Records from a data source

▬▬▬▬▬▬▬▬▬▬

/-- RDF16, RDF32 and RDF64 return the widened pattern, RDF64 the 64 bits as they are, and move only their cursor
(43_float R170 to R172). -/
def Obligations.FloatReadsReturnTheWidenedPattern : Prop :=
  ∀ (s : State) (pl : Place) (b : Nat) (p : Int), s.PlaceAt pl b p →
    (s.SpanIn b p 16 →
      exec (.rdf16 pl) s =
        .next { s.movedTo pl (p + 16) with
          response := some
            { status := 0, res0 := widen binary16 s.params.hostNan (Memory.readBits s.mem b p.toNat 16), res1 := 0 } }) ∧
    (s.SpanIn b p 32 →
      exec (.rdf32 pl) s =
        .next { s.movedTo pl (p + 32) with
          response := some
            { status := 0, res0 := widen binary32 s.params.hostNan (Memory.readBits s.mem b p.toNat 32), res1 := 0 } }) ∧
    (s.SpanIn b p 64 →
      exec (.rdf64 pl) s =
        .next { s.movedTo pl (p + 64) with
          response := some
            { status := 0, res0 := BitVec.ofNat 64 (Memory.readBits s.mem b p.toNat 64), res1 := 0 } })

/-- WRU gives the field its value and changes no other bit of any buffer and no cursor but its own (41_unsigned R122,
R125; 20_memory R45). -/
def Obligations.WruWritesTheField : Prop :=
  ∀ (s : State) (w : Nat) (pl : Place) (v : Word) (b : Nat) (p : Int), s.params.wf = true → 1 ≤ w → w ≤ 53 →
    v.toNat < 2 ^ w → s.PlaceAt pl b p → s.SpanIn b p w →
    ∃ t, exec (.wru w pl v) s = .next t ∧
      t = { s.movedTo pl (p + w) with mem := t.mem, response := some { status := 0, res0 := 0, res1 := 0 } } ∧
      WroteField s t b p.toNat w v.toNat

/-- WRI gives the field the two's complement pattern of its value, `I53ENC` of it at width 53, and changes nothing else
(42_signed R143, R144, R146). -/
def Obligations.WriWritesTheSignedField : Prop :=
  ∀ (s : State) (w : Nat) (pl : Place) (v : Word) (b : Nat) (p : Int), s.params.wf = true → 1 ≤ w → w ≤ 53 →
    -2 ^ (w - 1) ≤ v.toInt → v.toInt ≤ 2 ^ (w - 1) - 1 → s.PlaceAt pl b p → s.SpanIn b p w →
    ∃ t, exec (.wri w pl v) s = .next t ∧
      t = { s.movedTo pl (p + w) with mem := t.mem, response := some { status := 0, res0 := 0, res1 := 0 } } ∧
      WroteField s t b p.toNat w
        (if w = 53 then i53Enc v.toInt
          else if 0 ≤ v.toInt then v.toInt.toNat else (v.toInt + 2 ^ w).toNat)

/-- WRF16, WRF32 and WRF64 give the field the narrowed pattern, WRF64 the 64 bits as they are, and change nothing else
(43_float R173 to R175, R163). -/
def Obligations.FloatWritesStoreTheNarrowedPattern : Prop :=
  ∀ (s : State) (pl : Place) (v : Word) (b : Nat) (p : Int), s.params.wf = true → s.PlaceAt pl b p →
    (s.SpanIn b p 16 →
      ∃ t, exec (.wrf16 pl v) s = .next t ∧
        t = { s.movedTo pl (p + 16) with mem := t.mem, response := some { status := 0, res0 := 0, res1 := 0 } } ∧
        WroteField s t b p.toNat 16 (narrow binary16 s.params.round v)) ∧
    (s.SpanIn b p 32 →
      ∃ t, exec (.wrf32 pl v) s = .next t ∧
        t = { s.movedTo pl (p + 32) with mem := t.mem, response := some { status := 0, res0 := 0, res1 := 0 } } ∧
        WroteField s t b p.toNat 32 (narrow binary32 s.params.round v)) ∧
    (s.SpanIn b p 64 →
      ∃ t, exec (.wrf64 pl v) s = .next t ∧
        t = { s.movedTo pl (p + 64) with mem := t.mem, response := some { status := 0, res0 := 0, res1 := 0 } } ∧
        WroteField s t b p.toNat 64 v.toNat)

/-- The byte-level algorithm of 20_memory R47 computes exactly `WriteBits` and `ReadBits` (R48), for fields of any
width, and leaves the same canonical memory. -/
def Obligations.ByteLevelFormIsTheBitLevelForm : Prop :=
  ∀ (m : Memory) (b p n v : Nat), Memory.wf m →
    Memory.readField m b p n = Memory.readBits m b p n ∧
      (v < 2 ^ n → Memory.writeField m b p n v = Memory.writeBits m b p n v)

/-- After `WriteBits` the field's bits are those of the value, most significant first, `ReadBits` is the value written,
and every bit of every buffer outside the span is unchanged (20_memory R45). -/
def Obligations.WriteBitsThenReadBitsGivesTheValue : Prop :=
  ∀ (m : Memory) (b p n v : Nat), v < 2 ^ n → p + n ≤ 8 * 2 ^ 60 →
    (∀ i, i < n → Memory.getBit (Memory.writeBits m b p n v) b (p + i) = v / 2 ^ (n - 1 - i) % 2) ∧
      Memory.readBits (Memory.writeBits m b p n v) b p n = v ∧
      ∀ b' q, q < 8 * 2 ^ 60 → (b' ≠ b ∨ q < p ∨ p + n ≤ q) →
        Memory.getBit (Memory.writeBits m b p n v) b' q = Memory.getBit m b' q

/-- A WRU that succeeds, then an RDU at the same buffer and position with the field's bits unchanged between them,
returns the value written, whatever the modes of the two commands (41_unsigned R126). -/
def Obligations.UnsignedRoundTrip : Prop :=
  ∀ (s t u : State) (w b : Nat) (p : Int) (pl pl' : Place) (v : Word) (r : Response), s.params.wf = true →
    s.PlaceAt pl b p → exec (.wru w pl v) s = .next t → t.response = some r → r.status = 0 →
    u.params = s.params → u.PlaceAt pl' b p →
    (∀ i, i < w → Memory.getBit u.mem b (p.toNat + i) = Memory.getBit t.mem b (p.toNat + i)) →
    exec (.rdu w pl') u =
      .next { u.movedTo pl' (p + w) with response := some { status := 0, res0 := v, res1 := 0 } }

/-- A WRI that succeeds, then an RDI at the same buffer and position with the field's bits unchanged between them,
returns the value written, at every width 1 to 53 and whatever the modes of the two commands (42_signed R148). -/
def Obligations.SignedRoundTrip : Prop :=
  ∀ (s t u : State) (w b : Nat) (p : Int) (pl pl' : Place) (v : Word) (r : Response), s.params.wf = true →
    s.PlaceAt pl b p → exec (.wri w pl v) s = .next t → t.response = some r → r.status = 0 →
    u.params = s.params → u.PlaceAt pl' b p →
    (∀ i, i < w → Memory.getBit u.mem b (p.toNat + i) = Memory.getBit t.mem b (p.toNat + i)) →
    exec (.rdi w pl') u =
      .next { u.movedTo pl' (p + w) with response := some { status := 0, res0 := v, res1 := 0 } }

▬▬▬▬▬▬▬▬▬▬

ASSIGNMENT: Search the data for the string "between" and copy each line where it appears.

OUTPUT:
/-- A WRU that succeeds, then an RDU at the same buffer and position with the field's bits unchanged between them,
/-- A WRI that succeeds, then an RDI at the same buffer and position with the field's bits unchanged between them,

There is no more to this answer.